Soon after Mustafa Dossa’s death word spread in 2017, shops in Manish market started downing their shutters. Most shops, shopkeepers said, were owned, aided or financed by the Dossa family. A notice on the building said the market would remain shut for 2 days. Many shopkeepers and owners in the Market claim that the Dossa family has put a roof over their heads and sustained them through tough times all these years.

Many men employ their relatives in the shops and provide employment to them through familial connections. Eventually, these young men get included in the trade businesses as well and run the shops together with the older generations. 

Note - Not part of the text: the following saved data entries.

-- ==== Sys2Proof/Machine/Matrix.lean ====
section
/-!
DEFINITION. The matrix array (07): firing of its instructions, the resources and order of steps, operands, steps, pairs.
A step reads, computes and changes its tile when it starts; its tokens, unlocking and late faults come when it finishes.
-/

namespace Sys2Proof.Machine

/-! ### Firing -/

/-- The tile an `mputa` or `mputb` names. -/
def pairTile (i : Instr) : Option Nat :=
  match i with
  | .mputa f => some f.tile.toNat
  | .mputb f => some f.tile.toNat
  | _ => none
/-- The other instruction of a tagged pair of a block (R210). -/
def Block.partner (b : Block) (idx : Nat) : Option (Nat × Instr) :=
  match (b.instr idx).bind pairTile with
  | none => none
  | some t => b.slots.find? (fun s => s.1 != idx && pairTile s.2 == some t)
/-- A pair of which one instruction does not operate: the other performs no step, and `mputb` sends nulls (R210). -/
def Dev.pairDropped (d : Dev) (c : Firing) : Dev :=
  match c.code.partner c.idx with
  | none => d
  | some (k, i) =>
    match d.inst c.iid with
    | none => d
    | some x =>
      if x.msteps.any (fun m => m.idx == k) then
        { d.setInst c.iid { x with msteps := x.msteps.filter (fun m => m.idx != k) } with
          flight := d.flight ++ sends c.iid k (nullsTo i) }
      else d

/-- A matrix instruction fires (R204): its step waits for the array. A null on an operand makes it send nulls and perform no
step; an instruction whose partner has fired without operating performs none either. -/
def fireMatrix (i : Instr) (d : Dev) : Dev :=
  match d.firing with
  | none => d
  | some c =>
    if !c.ops.holds (prOf i) then (d.emit c {}).pairDropped c
    else if c.ops.anyNull then (d.emit c { toks := nullsTo i }).pairDropped c
    else
      let void := match c.code.partner c.idx with
        | some (k, _) => c.x.fired.contains k && !c.x.msteps.any (fun m => m.idx == k)
        | none => false
      if void then d.emit c { toks := nullsTo i }
      else d.emit { c with x := { c.x with msteps := c.x.msteps ++ [{ idx := c.idx, a := c.ops.a0, b := c.ops.b0 }] } } {}

/-- MCFG (R206). -/
def execMcfg (f : FmtN) (s : State) : Host.Outcome State Fault Refusal := runD (fireMatrix (.mcfg f)) s
/-- MZERO (R207). -/
def execMzero (f : FmtN) (s : State) : Host.Outcome State Fault Refusal := runD (fireMatrix (.mzero f)) s
/-- MMA (R208). -/
def execMma (f : FmtN) (s : State) : Host.Outcome State Fault Refusal := runD (fireMatrix (.mma f)) s
/-- MLD (R211). -/
def execMld (f : FmtN) (s : State) : Host.Outcome State Fault Refusal := runD (fireMatrix (.mld f)) s
/-- MST (R211). -/
def execMst (f : FmtN) (s : State) : Host.Outcome State Fault Refusal := runD (fireMatrix (.mst f)) s
/-- MCTR (R212). -/
def execMctr (f : FmtN) (s : State) : Host.Outcome State Fault Refusal := runD (fireMatrix (.mctr f)) s
/-- MBOUND (R213). -/
def execMbound (f : FmtN) (s : State) : Host.Outcome State Fault Refusal := runD (fireMatrix (.mbound f)) s
/-- WBLOAD (R214). -/
def execWbload (f : FmtN) (s : State) : Host.Outcome State Fault Refusal := runD (fireMatrix (.wbload f)) s
/-- MPUTA (R210). -/
def execMputa (f : FmtN) (s : State) : Host.Outcome State Fault Refusal := runD (fireMatrix (.mputa f)) s
/-- MPUTB (R210). -/
def execMputb (f : FmtN) (s : State) : Host.Outcome State Fault Refusal := runD (fireMatrix (.mputb f)) s
/-- MRED (R216). -/
def execMred (f : FmtN) (s : State) : Host.Outcome State Fault Refusal := runD (fireMatrix (.mred f)) s
/-- MROW (R215). -/
def execMrow (f : FmtN) (s : State) : Host.Outcome State Fault Refusal := runD (fireMatrix (.mrow f)) s

/-! ### Resources and order (R198-R200) -/

/-- A resource of the array. -/
inductive MRes where
  | tile (t : Nat)
  | weights
  | counter (c : Nat)
deriving DecidableEq, Repr

/-- Resources of the step of an instruction (R198). Those of both phases of a pair stand with its `mputb` (log 18). -/
def matrixRes (i : Instr) : List MRes :=
  match i with
  | .mcfg f => [.tile f.tile.toNat]
  | .mzero f => [.tile f.tile.toNat]
  | .mma f => [.tile f.tile.toNat, .weights] ++ (if f.ksteps = 0#6 then [.counter (bits f.x 6 4)] else [])
  | .mld f => [.tile f.tile.toNat]
  | .mst f => [.tile f.tile.toNat]
  | .mctr f => [.counter (bits f.x 19 17)]
  | .mbound f => [.counter (bits f.x 19 17)]
  | .wbload _ => [.weights]
  | .mputb f => [.tile f.tile.toNat, .weights]
  | .mred f => [.tile f.tile.toNat]
  | .mrow f => [.tile f.tile.toNat]
  | _ => []
/-- An instruction of the matrix family. -/
def isMatrix (i : Instr) : Bool := decide (0xB0 ≤ opcode i) && decide (opcode i ≤ 0xBB)
/-- Two sets of resources meet. -/
def meets (l r : List MRes) : Bool := l.any (fun x => r.contains x)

While the exact figures of turnover of the market remain a rather taboo thing to talk about, the shops get their export directly from China, now. Local residents claim that huge truck-like containers paint the road after 10 pm every night, with the cost of each truck ranging from 40-50 lakhs. Old local residents say that the Market was the only place where you could find imported pagers and watches. Today, one can find copies of big brand names, quite easily in the market.

For many people, the name means everything. People who cannot buy the original price ranges of a product are willing to buy the copy for the brand recognition that the product brings with itself. With the huge disparity of generationally wealthy and nouveau riche – ‘new money rich’ environment that Mumbai prides itself on, copies of big brand names let people of Mumbai taste the better life.

Throughout all these years, the name and reputation of Market have stayed the same. Back then people weren’t able to purchase imported goods either. Manish Market, like today, made electronics accessible to all without hefty import prices, and customs levied on them.

Sakshi Sadashiv K is an undergraduate student at Sophia College for Women, Mumbai.